Please write out, exactly as they appear, the line containing "let reads := ((ps.flatMap" and every line after it to the end of the records, and nothing more.

Stored data
########

/-! ## A later access fails -/

/-- R251 ("surfaced immediately"), with R63, R71, X15 (logs 6, 12, 25, 26): where a later access of the two operations over the
payload fails, what the accesses before it did stays and nothing follows. `EEMIT` makes one access for the rewind, then one
for each byte read and one for each byte the codes fill (R204, R171); `DWALK` makes one for each byte pulled and one for each
symbol written (R219, R221). The four clauses: a read of `EEMIT`; a write of `EEMIT`; a symbol write of `DWALK`; a payload
read of `DWALK`, at a node that wants a bit while the buffer is exhausted. -/
def Obligations.LaterFailingAccessEndsThePass : Prop :=
  (∀ (s : State) (l tail : List Byte) (k : Nat), s.WriterOk → s.mem.rewound.getD s.mem.src = l ++ tail →
    (∀ c ∈ l, Table.entry s.code.len c ≠ 0) →
    let full := fullBytes (s.pendingBits ++ s.code.encodeAll l)
    s.mem.FailsAfter (1 + (l.length + full.length)) k →
    ∃ t, exec .eemit s = .next (takeError .io t) ∧ t.mem.srcPos = l.length ∧ t.mem.snk = s.mem.snk ++ full ∧
      t.mem.snkPos = s.mem.snkPos + full.length ∧ t.pendingBits = leftover (s.pendingBits ++ s.code.encodeAll l) ∧
      { t with bwAcc := s.bwAcc, bwN := s.bwN, mem := s.mem } = s) ∧
  (∀ (s : State) (l tail : List Byte) (b : Byte) (m k : Nat), s.WriterOk → s.mem.rewound.getD s.mem.src = l ++ b :: tail →
    (∀ c ∈ l ++ [b], Table.entry s.code.len c ≠ 0) →
    let full := fullBytes (s.pendingBits ++ s.code.encodeAll (l ++ [b]))
    (fullBytes (s.pendingBits ++ s.code.encodeAll l)).length ≤ m → m < full.length → s.mem.FailsAfter (l.length + 2 + m) k →
    ∃ t, exec .eemit s = .next (takeError .io t) ∧ t.mem.srcPos = l.length + 1 ∧
      t.mem.snk = s.mem.snk ++ (full.take m ++ ((full.drop m).take 1).take k) ∧
      t.mem.snkPos = s.mem.snkPos + (full.take m ++ ((full.drop m).take 1).take k).length ∧
      { t with bwAcc := s.bwAcc, bwN := s.bwN, draws := s.draws, mem := s.mem } = s) ∧
  (∀ (s : State) (root g : Handle) (ps : List (Byte × List Bool)) (p rest : List Bool) (b : Byte) (f : Weight) (k : Nat),
    s.tree.root = some root → s.availableBits = ps.flatMap Prod.snd ++ (p ++ rest) →
    (∀ x ∈ ps, ∃ g f, s.tree.follow root x.2 = some g ∧ s.tree.nodeAt g = .leaf x.1 f) →
    s.tree.follow root p = some g → s.tree.nodeAt g = .leaf b f → ps.length < s.size.toNat →
    let reads := ((ps.flatMap Prod.snd).length + p.length + 7 - s.brN.val) / 8
    s.mem.FailsAfter (reads + ps.length) k →
    ∃ t, exec .dwalk s = .next (takeError .io t) ∧ t.mem.snk = s.mem.snk ++ ps.map Prod.fst ++ [b].take k ∧
      t.emitted.toNat = ps.length ∧ t.cur = g ∧ t.availableBits = rest ∧ t.mem.srcPos = s.mem.srcPos + reads ∧
      { t with
        emitted := s.emitted, brBuf := s.brBuf, brN := s.brN, brOk := s.brOk, cur := s.cur
        mem := { t.mem with srcPos := s.mem.srcPos, snk := s.mem.snk, snkPos := s.mem.snkPos, io := s.mem.io } } = s) ∧
  ∀ (s : State) (root g : Handle) (ps : List (Byte × List Bool)) (q rest : List Bool) (f : Weight) (l r : Option Handle)
    (reads k : Nat), s.tree.root = some root → s.availableBits = ps.flatMap Prod.snd ++ (q ++ rest) →
    (∀ x ∈ ps, ∃ g f, s.tree.follow root x.2 = some g ∧ s.tree.nodeAt g = .leaf x.1 f) →
    s.tree.follow root q = some g → s.tree.nodeAt g = .internal f l r → ps.length < s.size.toNat →
    (ps.flatMap Prod.snd).length + q.length = s.brN.val + 8 * reads → s.mem.FailsAfter (reads + ps.length) k →
    ∃ t, exec .dwalk s = .next (takeError .io t) ∧ t.mem.snk = s.mem.snk ++ ps.map Prod.fst ∧ t.emitted.toNat = ps.length ∧
      t.cur = g ∧ t.brN = 0 ∧ t.availableBits = rest ∧ t.mem.srcPos = s.mem.srcPos + reads ∧
      { t with
        emitted := s.emitted, brBuf := s.brBuf, brN := s.brN, brOk := s.brOk, cur := s.cur
        mem := { t.mem with srcPos := s.mem.srcPos, snk := s.mem.snk, snkPos := s.mem.snkPos, io := s.mem.io } } = s
end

########

[ANSWER TO THIS PROBLEM]:
    let reads := ((ps.flatMap Prod.snd).length + p.length + 7 - s.brN.val) / 8
    s.mem.FailsAfter (reads + ps.length) k →
    ∃ t, exec .dwalk s = .next (takeError .io t) ∧ t.mem.snk = s.mem.snk ++ ps.map Prod.fst ++ [b].take k ∧
      t.emitted.toNat = ps.length ∧ t.cur = g ∧ t.availableBits = rest ∧ t.mem.srcPos = s.mem.srcPos + reads ∧
      { t with
        emitted := s.emitted, brBuf := s.brBuf, brN := s.brN, brOk := s.brOk, cur := s.cur
        mem := { t.mem with srcPos := s.mem.srcPos, snk := s.mem.snk, snkPos := s.mem.snkPos, io := s.mem.io } } = s) ∧
  ∀ (s : State) (root g : Handle) (ps : List (Byte × List Bool)) (q rest : List Bool) (f : Weight) (l r : Option Handle)
    (reads k : Nat), s.tree.root = some root → s.availableBits = ps.flatMap Prod.snd ++ (q ++ rest) →
    (∀ x ∈ ps, ∃ g f, s.tree.follow root x.2 = some g ∧ s.tree.nodeAt g = .leaf x.1 f) →
    s.tree.follow root q = some g → s.tree.nodeAt g = .internal f l r → ps.length < s.size.toNat →
    (ps.flatMap Prod.snd).length + q.length = s.brN.val + 8 * reads → s.mem.FailsAfter (reads + ps.length) k →
    ∃ t, exec .dwalk s = .next (takeError .io t) ∧ t.mem.snk = s.mem.snk ++ ps.map Prod.fst ∧ t.emitted.toNat = ps.length ∧
      t.cur = g ∧ t.brN = 0 ∧ t.availableBits = rest ∧ t.mem.srcPos = s.mem.srcPos + reads ∧
      { t with
        emitted := s.emitted, brBuf := s.brBuf, brN := s.brN, brOk := s.brOk, cur := s.cur
        mem := { t.mem with srcPos := s.mem.srcPos, snk := s.mem.snk, snkPos := s.mem.snkPos, io := s.mem.io } } = s
end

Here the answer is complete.